╭──
/-- R20, R22, R23, R28, R29: who writes H, count, the buffer, DATA_IN and ERR. In a step without a change of the reset input,
H changes only at the completion of a command, count only at that of INIT or an absorb, the buffer only at that of an absorb
or FINALIZE (before it the sequencer works on a copy, log 24), DATA_IN only by a master's write of it, and ERR is set only at
an acceptance and cleared only at the completion of INIT. -/
def Obligations.EachRegisterChangesOnlyByItsWriters : Prop :=
  ∀ s t : State, step s = .next t →
    (∀ m ∈ s.masters, ∀ rest, m.program ≠ .assertReset :: rest ∧ m.program ≠ .releaseReset :: rest) →
    (t.h ≠ s.h → ∃ p, s.pending = some p ∧ s.seq.phase = .done ∧ t.pending = none)
    ∧ (t.count ≠ s.count → ∃ p, s.pending = some p ∧ s.seq.phase = .done ∧ t.pending = none
        ∧ (p.cmd = .init ∨ (∃ b, p.cmd = .absorbB b) ∨ ∃ n, p.cmd = .absorbW n))
    ∧ (t.buf ≠ s.buf → ∃ p, s.pending = some p ∧ s.seq.phase = .done ∧ t.pending = none
        ∧ (p.cmd = .finalize ∨ (∃ b, p.cmd = .absorbB b) ∨ ∃ n, p.cmd = .absorbW n))
    ∧ (t.dataIn ≠ s.dataIn → ∃ m ∈ s.masters, ∃ rest, m.program = .write 0x04#6 4 t.dataIn :: rest)
    ∧ (t.err = true → s.err = false → s.pending = none ∧ s.held ≠ [])
    ∧ (t.err = false → s.err = true → ∃ p, s.pending = some p ∧ s.seq.phase = .done ∧ p.cmd = .init)

/-- R31: while a command stays pending, every register but DATA_IN reads the same after a step as before it, the block
buffer stays (R36), and DATA_IN changes only by a master's write to it. -/
def Obligations.CommittedStateIsFixedWhilePending : Prop :=
  ∀ (s t : State) (p : Pending), s.pending = some p → step s = .next t → t.pending = some p →
    t.h = s.h ∧ t.count = s.count ∧ t.buf = s.buf ∧ t.life = s.life ∧ t.err = s.err ∧ t.cause = s.cause
    ∧ t.errCmd = s.errCmd
    ∧ (∀ r : Reg, r ≠ .dataIn → t.readReg r = s.readReg r)
    ∧ (t.dataIn = s.dataIn ∨ ∃ m ∈ s.masters, ∃ rest, m.program = .write 0x04#6 4 t.dataIn :: rest)

/-- R222, R54: what a completion does does not depend on DATA_IN at the completion, so a write of DATA_IN after the
acceptance does not change the bytes absorbed. -/
def Obligations.CompletionDoesNotReadDataIn : Prop :=
  ∀ (s t : State) (p : Pending) (v : Word), s.pending = some p → exec p.cmd s = .next t →
    exec p.cmd { s with dataIn := v } = .next { t with dataIn := v } ∧ t.dataIn = s.dataIn

/-! ### Sequencer -/

/-- R117, R118, R120: the round pipeline. From the load of a compression, 66 internal steps leave `compress(H, buf)` in
the internal copy of H; the internal copy of the buffer is the same throughout, and the copy of H until the add step.
(Logs 3 and 24.) -/
def Obligations.PipelineComputesCompress : Prop :=
  ∀ (q : Sequencer) (c : Caller), q.phase = .compressing c .load →
    (Sequencer.steps 66 q).workH = compress q.workH q.workBuf
    ∧ (∀ k ≤ 66, (Sequencer.steps k q).workBuf = q.workBuf)
    ∧ (∀ k ≤ 65, (Sequencer.steps k q).workH = q.workH)

/-- R31, R141: an internal step of the sequencer does not change what the completion of the pending command gives. (Logs 3
and 11.) -/
def Obligations.SequencerStepsDoNotChangeTheCompletion : Prop :=
  ∀ (s : State) (p : Pending), s.Inv → s.pending = some p →
    exec p.cmd { s with seq := s.seq.step } = exec p.cmd s

/-- R227: the number of internal steps of a command. An absorb of `n` bytes takes one per byte and 66 per block it
completes; FINALIZE takes one per pad byte written and 66 per compression. (Logs 3 and 19.) -/
def Obligations.CommandsTakeTheCountedInternalSteps : Prop :=
  (∀ (q : Sequencer) (k : Nat), q.phase = .absorbing → q.rest ≠ [] →
      ((Sequencer.steps k q).phase = .done ↔
        q.rest.length + 66 * ((q.workCount.toNat % 64 + q.rest.length) / 64) ≤ k))
  ∧ (∀ (q : Sequencer) (k : Nat), q.phase = .pad80 → q.p = q.workCount.toNat % 64 →
      ((Sequencer.steps k q).phase = .done ↔
        (64 - q.p) + 66 + (if 56 ≤ q.p then 64 + 66 else 0) ≤ k))

/-- R141, R226: a pending command stays pending through finitely many steps of the machine, and the step after them is its
completion by `exec`, unless it asserts the reset input, which discards the command (R210), or is a master's bad access,
which ends the run (log 7). That only finitely many host turns come before each internal step of the sequencer is the model's
choice for the fairness of R226 (log 4). -/
def Obligations.EveryPendingCommandCompletes : Prop :=
  ∀ (s : State) (p : Pending), s.Inv → s.pending = some p →
    ∃ (n : Nat) (u : State), Sys2Proof.core.run n s = .next u
      ∧ (∀ k ≤ n, ∃ v : State, Sys2Proof.core.run k s = .next v ∧ v.pending = some p)
      ∧ ((∃ t : State, u.seq.phase = .done ∧ step u = exec p.cmd u ∧ exec p.cmd u = .next t ∧ t.pending = none)
        ∨ (∃ t : State, (∃ m ∈ u.masters, ∃ rest, m.program = .assertReset :: rest) ∧ step u = .next t
            ∧ t.inReset = true ∧ t.pending = none)
        ∨ ∃ f : Fault, step u = .fault f)

/-! ### Compression core -/

/-- R100, R101: Ch and Maj, as formulas and bit by bit, with the corner cases and the examples. -/
def Obligations.ChSelectsAndMajIsTheMajority : Prop :=
  (∀ x y z : Word, ch x y z = (x &&& y) ^^^ (~~~x &&& z))
  ∧ (∀ x y z : Word, maj x y z = (x &&& y) ^^^ (x &&& z) ^^^ (y &&& z))
  ∧ (∀ (x y z : Word) (i : Nat), i < 32 →
      (ch x y z).getLsbD i = (if x.getLsbD i then y.getLsbD i else z.getLsbD i))
  ∧ (∀ (x y z : Word) (i : Nat), i < 32 →
      ((maj x y z).getLsbD i = true ↔
        2 ≤ (x.getLsbD i).toNat + (y.getLsbD i).toNat + (z.getLsbD i).toNat))
  ∧ (∀ y z : Word, ch 0xFFFFFFFF#32 y z = y ∧ ch 0#32 y z = z ∧ maj y y z = y ∧ maj 0#32 0#32 z = 0#32
      ∧ maj 0xFFFFFFFF#32 y z = y ||| z)
  ∧ ch 0x510e527f#32 0x9b05688c#32 0x1f83d9ab#32 = 0x1f85c98c#32
  ∧ maj 0x6a09e667#32 0xbb67ae85#32 0x3c6ef372#32 = 0x3a6fe667#32

/-- R102 to R105: the four sigma functions as right rotations and shifts, with the corner cases and the examples. -/
def Obligations.SigmaFunctionsRotateAndShift : Prop :=
  (∀ x : Word, bigSigma0 x = x.rotateRight 2 ^^^ x.rotateRight 13 ^^^ x.rotateRight 22)
  ∧ (∀ x : Word, bigSigma1 x = x.rotateRight 6 ^^^ x.rotateRight 11 ^^^ x.rotateRight 25)
  ∧ (∀ x : Word, smallSigma0 x = x.rotateRight 7 ^^^ x.rotateRight 18 ^^^ x >>> 3)
  ∧ (∀ x : Word, smallSigma1 x = x.rotateRight 17 ^^^ x.rotateRight 19 ^^^ x >>> 10)
  ∧ bigSigma0 0#32 = 0#32 ∧ bigSigma0 0xFFFFFFFF#32 = 0xFFFFFFFF#32
  ∧ bigSigma1 0#32 = 0#32 ∧ bigSigma1 0xFFFFFFFF#32 = 0xFFFFFFFF#32
  ∧ smallSigma0 0#32 = 0#32 ∧ smallSigma0 0xFFFFFFFF#32 = 0x1FFFFFFF#32
  ∧ smallSigma1 0#32 = 0#32 ∧ smallSigma1 0xFFFFFFFF#32 = 0x003FFFFF#32
  ∧ bigSigma0 0x00000001#32 = 0x40080400#32 ∧ bigSigma0 0x6a09e667#32 = 0xce20b47e#32
  ∧ bigSigma1 0x00000001#32 = 0x04200080#32 ∧ bigSigma1 0x80000000#32 = 0x02100040#32
  ∧ smallSigma0 0x00000001#32 = 0x02004000#32 ∧ smallSigma0 0x80000000#32 = 0x11002000#32
  ∧ smallSigma1 0x00000001#32 = 0x0000a000#32 ∧ smallSigma1 0x80000000#32 = 0x00205000#32

/-- R108, R109: the schedule of a block: big-endian words for t < 16, the recurrence for 16 ≤ t ≤ 63. -/
def Obligations.ScheduleFollowsTheRecurrence : Prop :=
  (∀ (block : Vector Byte 64) (t : Nat), t < 16 →
      nth (schedule block) t
        = nth block (4 * t) ++ nth block (4 * t + 1) ++ nth block (4 * t + 2) ++ nth block (4 * t + 3))
  ∧ (∀ (block : Vector Byte 64) (t : Nat), 16 ≤ t → t < 64 →
      nth (schedule block) t
        = smallSigma1 (nth (schedule block) (t - 2)) + nth (schedule block) (t - 7)
          + smallSigma0 (nth (schedule block) (t - 15)) + nth (schedule block) (t - 16))

/-- R116: the 16-word window gives every round the same `W[t]` as the 64-word schedule. -/
def Obligations.WindowGivesTheSameSchedule : Prop :=
  ∀ (block : Vector Byte 64) (t : Nat), t < 64 → nth (windowAfter block t) (t % 16) = nth (schedule block) t

/-- R110, R111, R112, R113: a compression loads the working variables from the state, runs the rounds t = 0 to 63 in order
and adds the variables into the state, word by word. -/
def Obligations.CompressRunsTheSixtyFourRounds : Prop :=
  ∀ (H : Vector Word 8) (block : Vector Byte 64), ∃ v : Nat → WorkingVars,
    v 0 = ⟨H[0], H[1], H[2], H[3], H[4], H[5], H[6], H[7]⟩
    ∧ (∀ t < 64, ∃ T1 T2 : Word,
        T1 = (v t).h + bigSigma1 (v t).e + ch (v t).e (v t).f (v t).g + roundConstant t + nth (schedule block) t
        ∧ T2 = bigSigma0 (v t).a + maj (v t).a (v t).b (v t).c
        ∧ v (t + 1) = ⟨T1 + T2, (v t).a, (v t).b, (v t).c, (v t).d + T1, (v t).e, (v t).f, (v t).g⟩)
    ∧ compress H block
      = #v[H[0] + (v 64).a, H[1] + (v 64).b, H[2] + (v 64).c, H[3] + (v 64).d, H[4] + (v 64).e, H[5] + (v 64).f,
          H[6] + (v 64).g, H[7] + (v 64).h]

/-- R122 and the examples of R109, R111 and R121: two schedule words, round 0 and the compression of the "abc" block, and
the compression of 64 zero bytes from IV and from the zero state. -/
def Obligations.CompressionExamplesHold : Prop :=
  nth (schedule (blockOf ([0x61#8, 0x62#8, 0x63#8, 0x80#8] ++ List.replicate 59 0#8 ++ [0x18#8]))) 16 = 0x61626380#32
  ∧ nth (schedule (blockOf ([0x61#8, 0x62#8, 0x63#8, 0x80#8] ++ List.replicate 59 0#8 ++ [0x18#8]))) 17
      = 0x000f0000#32
  ∧ roundStep (loadVars initialHash) 0x428a2f98#32 0x61626380#32
      = ⟨0x5d6aebcd#32, 0x6a09e667#32, 0xbb67ae85#32, 0x3c6ef372#32, 0xfa2a4622#32, 0x510e527f#32, 0x9b05688c#32,
          0x1f83d9ab#32⟩
  ∧ compress initialHash (blockOf ([0x61#8, 0x62#8, 0x63#8, 0x80#8] ++ List.replicate 59 0#8 ++ [0x18#8]))
      = #v[0xba7816bf#32, 0x8f01cfea#32, 0x414140de#32, 0x5dae2223#32, 0xb00361a3#32, 0x96177a9c#32, 0xb410ff61#32,
          0xf20015ad#32]
  ∧ compress initialHash (Vector.replicate 64 0#8)
      = #v[0xda5698be#32, 0x17b9b469#32, 0x62335799#32, 0x779fbeca#32, 0x8ce5d491#32, 0xc0d26243#32, 0xbafef9ea#32,
          0x1837a9d8#32]
  ∧ compress (Vector.replicate 8 0#32) (Vector.replicate 64 0#8)
      = #v[0x7ca51614#32, 0x425c3ba8#32, 0xce54dd2f#32, 0xc2020ae7#32, 0xb6e574d1#32, 0x98136d0f#32, 0xae7e26cc#32,
          0xbf0be7a6#32]

/-! ### Messages -/

/-- R142, R143: absorbing one byte writes it at the fill position and nowhere else, adds 1 to count modulo 2^64, and
compresses the buffer exactly when the new count is a multiple of 64. -/
def Obligations.AbsorbingAByteWritesItAndCompressesFullBlocks : Prop :=
  ∀ (m : Message) (b : Byte),
    nth (absorb m b).buf (m.count.toNat % 64) = b
    ∧ (∀ j : Nat, j ≠ m.count.toNat % 64 → nth (absorb m b).buf j = nth m.buf j)
    ∧ (absorb m b).count.toNat = (m.count.toNat + 1) % 2 ^ 64
    ∧ ((absorb m b).count.toNat % 64 = 0 → (absorb m b).h = compress m.h (absorb m b).buf)
    ∧ ((absorb m b).count.toNat % 64 ≠ 0 → (absorb m b).h = m.h)

/-- R149: the length field is `(8 · L) mod 2^64`, the exact bit length below 2^61 bytes, and the padding leaves it in
`buf[56..63]`, most significant byte first. -/
def Obligations.PaddingEndsWithTheLengthField : Prop :=
  (∀ len : Count, (lengthField len).toNat = 8 * len.toNat % 2 ^ 64)
  ∧ (∀ len : Count, len.toNat < 2 ^ 61 → (lengthField len).toNat = 8 * len.toNat)
  ∧ (∀ (m : Message) (k : Nat), k < 8 →
      nth (pad m).buf (56 + k) = (lengthField m.count).extractLsb' (56 - 8 * k) 8)
  ∧ lengthField 3#64 = 0x18#64 ∧ lengthField (BitVec.ofNat 64 (2 ^ 61 - 1)) = 0xfffffffffffffff8#64
  ∧ lengthField (BitVec.ofNat 64 (2 ^ 61)) = 0#64

/-- R147, R150, R151: with `L mod 64 ≤ 55` the padding is one compression, of the block that holds the message bytes, 0x80,
zeros and the length; otherwise it is two, the first of the block filled up with zeros, the second of zeros and the
length. The last block is left in the buffer, and count is not changed. -/
def Obligations.PaddingRunsOneOrTwoCompressions : Prop :=
  ∀ m : Message,
    (pad m).count = m.count
    ∧ (∀ k < 8, nth (pad m).buf (56 + k) = (8#64 * m.count).extractLsb' (56 - 8 * k) 8)
    ∧ (m.count.toNat % 64 ≤ 55 →
        (∀ j < 56, nth (pad m).buf j = if j < m.count.toNat % 64 then nth m.buf j
          else if j = m.count.toNat % 64 then 0x80#8 else 0#8)
        ∧ (pad m).h = compress m.h (pad m).buf)
    ∧ (56 ≤ m.count.toNat % 64 →
        (∀ j < 56, nth (pad m).buf j = 0#8)
        ∧ ∃ first : Vector Byte 64,
          (∀ j < 64, nth first j = if j < m.count.toNat % 64 then nth m.buf j
            else if j = m.count.toNat % 64 then 0x80#8 else 0#8)
          ∧ (pad m).h = compress (compress m.h first) (pad m).buf)

/-- R146: no compression reads a stale buffer byte: two messages that differ in the bytes at and beyond the fill position
alone get the same H from the same bytes and the same padding. -/
def Obligations.StaleBufferBytesAreNeverCompressed : Prop :=
  ∀ (m : Message) (buf' : Vector Byte 64) (bytes : List Byte),
    (∀ j < m.count.toNat % 64, nth buf' j = nth m.buf j) →
    (absorbAll { m with buf := buf' } bytes).h = (absorbAll m bytes).h
    ∧ (pad (absorbAll { m with buf := buf' } bytes)).h = (pad (absorbAll m bytes)).h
╰──
REQUIRED ACTION. In the listing above, some lines may hold the string "position". Report how many, and nothing more.

WRITTEN REPLY. 2